C'est une petite révolution. Et lorsqu'on poussait ces idées il y a 7 ans, elles étaient vues avec suspicion. Et je crois qu'à la fois la guerre d'agression russe en Ukraine en 2022 a été un premier réveil stratégique, et le trouble que nous partageons tous depuis quelques semaines en est un supplémentaire. Et maintenant, il faut passer à une nouvelle phase d'action. Et à ce titre, notre coopération, vous le voyez, sert cette ambition. Enfin, sur les grands sujets internationaux, nous avons pu évoquer notre agenda commun et nous servons les mêmes objectifs. Et je veux dire ici combien le passage de témoins était une étape importante hier à Lisbonne, de Lisbonne à Nice pour le deuxième Sommet des Nations Unies sur les océans, qui s'est tenu en 2022 dans votre pays, jusqu'au troisième que nous organiserons en juin prochain, en lien avec le Costa Rica, où nous voulons poursuivre le travail et les efforts qui ont été conduits sur un sujet absolument décisif. Je ne serai pas plus long. Le Premier ministre a parfaitement détaillé le reste des sujets et je partage totalement, nous parlons d'une même voie.

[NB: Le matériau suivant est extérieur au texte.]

-- ==== Sys2Proof/Word.lean ====
section
/-! DEFINITION. The widths of the values of the block (spec 00_scope.md R11, R12: every value is unsigned). -/

namespace Sys2Proof

/-- One octet: an input byte or a character of encoded text (R12). -/
abbrev Octet := BitVec 8

/-- A 6-bit value, 0 to 63 (00_scope.md, glossary). -/
abbrev Sextet := BitVec 6

/-- A register of the register window (10_state.md R31). -/
abbrev Word := BitVec 32

end Sys2Proof
end

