-- ==== Sys2Proof/Machine/State.lean ====
section
/-! DEFINITION. The state of the block (spec 10_state.md R16), the environment's pending moves, the reasons a step can
stop, and the state after reset (R45). -/

namespace Sys2Proof.Machine

/-- The adapter's sequencer state (10_state.md R19). -/
inductive AdapterState where
  | idle | fill | process | drain | done | error
  deriving DecidableEq, Repr

/-- The mode of the current or last transcode (R20). -/
inductive Mode where
  | encode | decode
  deriving DecidableEq, Repr

/-- Who takes the next step (00_scope.md R14, 43_stream_adapter.md R122; log entry 1). `groupSelect` is the internal GOP
line exposed as an input (log entry 8), `resetLine` the external reset (70_reset_and_hazards.md R179). -/
inductive Agent where
  | host | source | sink | adapter | groupSelect | resetLine
  deriving DecidableEq, Repr

/-- BUF or OBUF: (address, octet) pairs, addresses strictly rising; an unlisted octet has no value (log entry 4). -/
abbrev Memory := List Host.Cell

/-- The outside world as the model holds it: whose move is next, what each port still has to offer (oldest first), and
what the block has given out. None of it is the spec's own state (R16); log entries 1, 6, 7 and 8. -/
structure Env where
  /-- whose move is next, the head first -/
  turns     : List Agent
  /-- the host's register accesses to come -/
  busQ      : List (BitVec 41)
  /-- the beats the source offers; the head is the pending one (30_encoding.md R68) -/
  srcQ      : List (BitVec 10)
  /-- the sink's responses to come -/
  snkQ      : List (BitVec 2)
  /-- the group selects to come, each with its operand word -/
  gopQ      : List (BitVec 3 × BitVec 32)
  /-- RDATA of the last REG_READ (R67) -/
  rdata     : Word
  /-- the octets the sink has accepted, oldest first (R134) -/
  delivered : List Octet
  /-- the result of the last group operation issued on the exposed select -/
  gopOut    : List Octet
  deriving DecidableEq, Repr

/-- The state of the block: the tuple of R16 under its own names, the parameters of the instance (R9), the
environment, and the counter of free values. -/
structure State where
  /-- the implementation parameters; no step changes them (log entry 10) -/
  params     : Params
  /-- STATE (R19) -/
  state      : AdapterState
  /-- MODE (R20) -/
  mode       : Mode
  /-- EFF (R21) -/
  eff        : Word
  /-- BUF (R22) -/
  buf        : Memory
  /-- CNT (R22) -/
  cnt        : Nat
  /-- EOF_SEEN (R23) -/
  eofSeen    : Bool
  /-- OBUF (R24) -/
  obuf       : Memory
  /-- OCNT (R24) -/
  ocnt       : Nat
  /-- OPTR (R24) -/
  optr       : Nat
  /-- IN_COUNT (R25) -/
  inCount    : Word
  /-- OUT_COUNT (R25) -/
  outCount   : Word
  /-- CHUNK_COUNT (R25) -/
  chunkCount : Word
  /-- ERR_CODE (R26) -/
  errCode    : BitVec 4
  /-- ERR_CHAR (R26) -/
  errChar    : Octet
  /-- ERR_POS (R26) -/
  errPos     : Word
  /-- ERR_LEN (R26) -/
  errLen     : Word
  /-- IE (R27) -/
  ie         : Bool
  /-- CMD_REJ (R28) -/
  cmdRej     : Bool
  /-- REQ_BUF_ENC (R29) -/
  reqBufEnc  : Word
  /-- REQ_BUF_DEC (R29) -/
  reqBufDec  : Word
  /-- the FWD ROM (R30); no step changes it -/
  fwd        : FwdRom
  /-- the REV ROM (R30); no step changes it -/
  rev        : RevRom
  /-- the outside world -/
  env        : Env
  /-- MODEL'S OWN: numbers the free values used so far (log entry 9) -/
  freeCount  : Nat
  deriving DecidableEq, Repr

/-- Why one access to a buffer has no meaning. -/
inductive MemFault where
  /-- the address is at or beyond the buffer's size (20_memory.md R48); raised by reads and writes; safe -/
  | noSuchAddress
  /-- nothing has written the octet (10_state.md R22, R24: "holds no defined value"); raised by reads; safe -/
  | neverWritten
  deriving DecidableEq, Repr

/-- The model's faults. The spec has none of its own (R15: an architected error is a next state); both are raised only in
states that break the invariants of R47. -/
inductive Fault where
  /-- an access to BUF (raised by SRC_DATA and PROC); safe: the machine stops (log entries 4 and 5) -/
  | buf (why : MemFault)
  /-- an access to OBUF (raised by PROC and SNK_ACK); safe: the machine stops (log entries 4 and 5) -/
  | obuf (why : MemFault)
  deriving DecidableEq, Repr

/-- The model's refusals (R15: "a protocol violation that this spec gives no meaning"). -/
inductive Refusal where
  /-- an instruction without a meaning in this model; raised by exec's arms; safe -/
  | notModelled (mnemonic : String)
  /-- a port word that is no transaction (R69, R70, R72); raised by fetch. Unsafe only as the spec says: it assumes the
  environment never sends one (93_implementation_defined.md X5 to X7, X9; log entry 17) -/
  | badWord (why : WordError)
  /-- a SNK response while STATE is not DRAIN (R69); raised by SNK_ACK and SNK_ERR. Unsafe only as the spec says
  (X7; log entry 17) -/
  | sinkOutsideDrain
  deriving DecidableEq, Repr

/-- An environment with nothing pending and nothing given out yet (log entries 1, 6, 7, 8). -/
def Env.empty : Env :=
  { turns := [], busQ := [], srcQ := [], snkQ := [], gopQ := [], rdata := 0#32, delivered := [], gopOut := [] }

/-- The machine right after reset (R45, 70_reset_and_hazards.md R179) with the default parameters of R9. -/
def State.reset : State :=
  { params := Params.default
    state := .idle, mode := .encode, eff := 0#32
    buf := [], cnt := 0, eofSeen := false
    obuf := [], ocnt := 0, optr := 0
    inCount := 0#32, outCount := 0#32, chunkCount := 0#32
    errCode := 0#4, errChar := 0#8, errPos := 0#32, errLen := 0#32
    ie := false, cmdRej := false
    reqBufEnc := Params.default.defaultEncBuf, reqBufDec := Params.default.defaultDecBuf
    fwd := alphabet, rev := reverseAlphabet
    env := Env.empty, freeCount := 0 }

end Sys2Proof.Machine
end

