-- ==== Sys2Proof/Machine/Fetch.lean ====
section
/-! DEFINITION. Whose move it is and what it is (spec 00_scope.md R14, 43_stream_adapter.md R122; log entries 1 to 3), and
placing a word where the next step takes it (log entry 14). -/

namespace Sys2Proof.Machine

/-- What the next step does, with the turn and the word that it uses up already taken from the environment. -/
inductive Fetched where
  | run (i : Instr) (s : State)
  | proc (s : State)
  | reset (s : State)
  /-- the agent has no enabled step: it waits (R122) -/
  | wait (s : State)
  | refuse (r : Refusal)

/-- The agent whose turn it is: the head of the list of turns, the adapter where nothing is listed, so that PROC is
taken whenever the outside world is silent (70_reset_and_hazards.md R192; log entry 2). -/
def nextAgent (s : State) : Agent :=
  match s.env.turns with
  | [] => .adapter
  | a :: _ => a

/-- The state with the turn used up. -/
def dropTurn (s : State) : State := { s with env := { s.env with turns := s.env.turns.tail } }

/-- A decoded word runs; a word that is no transaction is refused by its name. -/
def runWord (w : PortWord) (s : State) : Fetched :=
  match decode w with
  | .ok i => .run i s
  | .error e => .refuse (.badWord e)

/-- The next step. The source's head beat is looked at only in FILL: "in any other state a beat the source offers stays
pending and does not move" (30_encoding.md R68). -/
def fetch (s : State) : Fetched :=
  let t := dropTurn s
  match nextAgent s with
  | .host =>
    match t.env.busQ with
    | [] => .wait t
    | w :: ws => runWord (.bus w) { t with env := { t.env with busQ := ws } }
  | .source =>
    match t.env.srcQ with
    | [] => .wait t
    | w :: ws =>
      if t.state = .fill then runWord (.src w) { t with env := { t.env with srcQ := ws } } else .wait t
  | .sink =>
    match t.env.snkQ with
    | [] => .wait t
    | w :: ws => runWord (.snk w) { t with env := { t.env with snkQ := ws } }
  | .groupSelect =>
    match t.env.gopQ with
    | [] => .wait t
    | (sel, operand) :: ws => runWord (.gop sel operand) { t with env := { t.env with gopQ := ws } }
  | .adapter => if t.state = .process then .proc t else .wait t
  | .resetLine => .reset t

/-- The source port open: FILL, by START_ENCODE's own effect where the adapter is elsewhere (log entry 14). -/
def openSource (s : State) : State := if s.state = .fill then s else startTranscode .encode s

/-- The sink port open: DRAIN, with one octet offered where the adapter is elsewhere (log entry 14). -/
def openSink (s : State) : State :=
  if s.state = .drain then s
  else { s with state := .drain, obuf := Memory.insert s.obuf 0 0#8, ocnt := 1, optr := 0 }

/-- The state in which the next step takes exactly this word. -/
def placeWord (w : PortWord) (s : State) : State :=
  match w with
  | .bus b => { s with env := { s.env with turns := .host :: s.env.turns, busQ := b :: s.env.busQ } }
  | .src b =>
    let t := openSource s
    { t with env := { t.env with turns := .source :: t.env.turns, srcQ := b :: t.env.srcQ } }
  | .snk b =>
    let t := openSink s
    { t with env := { t.env with turns := .sink :: t.env.turns, snkQ := b :: t.env.snkQ } }
  | .gop sel operand =>
    { s with env := { s.env with turns := .groupSelect :: s.env.turns, gopQ := (sel, operand) :: s.env.gopQ } }

end Sys2Proof.Machine
end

Mais je veux remercier ici l'ensemble des Portugaises et des Portugais, et Monsieur le président de la République, le Premier ministre, les maires de Lisbonne et de Porto, ainsi que tous les représentants que nous avons pu croiser lors de cette visite d'État pour la qualité de leur accueil, pour la chaleur de celui-ci, et surtout pour l'ambition de la feuille de route que nous portons, qui a été consacrée par ce traité d'amitié. Nous nous sentons chez vous comme chez nous, c'est- à-dire avec une forme de liberté, d'amitié, de bienveillance, et cette hospitalité nous a beaucoup touchés pendant ces deux jours. Donc merci infiniment, Monsieur le Premier ministre.
Journaliste
Bonjour Monsieur le Président, bonjour Monsieur le Premier ministre. Je vais rester assis pour mes collègues caméramans derrière et ne pas les déranger à l'image. Je vais rebondir, Monsieur le Président, sur ce que vous venez de dire. L'ombre, vous le disiez il y a quelques instants,
l'ombre, le potentiel tarif supplémentaire de la part de nos alliés américains. Donald TRUMP, justement, qui deux jours après votre voyage à Washington a annoncé que les produits européens feront bientôt l'objet de droits de douane à 25 %. Qu'est-ce que concrètement la France et les Européens en général sont prêts à faire en conséquence à ça ? Est-ce qu'on a déjà une idée sur les produits que vous pourriez peut-être taxer de manière réciproque ou pas ? Et puis plus généralement, qu'est-ce que vous répondez à Donald TRUMP quand il dit que l'Europe a été conçue, je cite : " pour emmerder les Européens ". Votre prédécesseur, François HOLLANDE, dit ce matin que l'administration TRUMP n'est plus notre alliée. Et même dans votre propre camp, ces dernières heures, Valéry HAYER, cheffe de délégation Renew au Parlement européen, disait que les États-Unis n'étaient plus nos alliés. Eux aussi, les termes sont très forts. Quel est votre avis sur ça ?
Emmanuel MACRON
Écoutez, j'avais moi-même évoqué le sujet des tarifs pendant et après ce voyage pour dire que la discussion avait été difficile et que j'en partais avec très peu d'espoir. Pourquoi ? Parce qu'il y a, je crois, des incompréhensions, des problèmes de conception dans l'approche commerciale qui est aujourd'hui proposée par cette administration. Et le cœur du raisonnement est que nos taxes sur la consommation, en particulier la taxe sur la valeur ajoutée, serait un tarif ; ce qui est factuellement faux. Et donc je l'ai plaidé, j'ai expliqué, on a échangé des papiers avec le président TRUMP et son équipe. Et je pense qu'il faut que le travail soit fait jusqu'au bout en lien avec nos partenaires. Je sais que Keir STARMER a fait pareil hier et que la Commission a fait la même chose.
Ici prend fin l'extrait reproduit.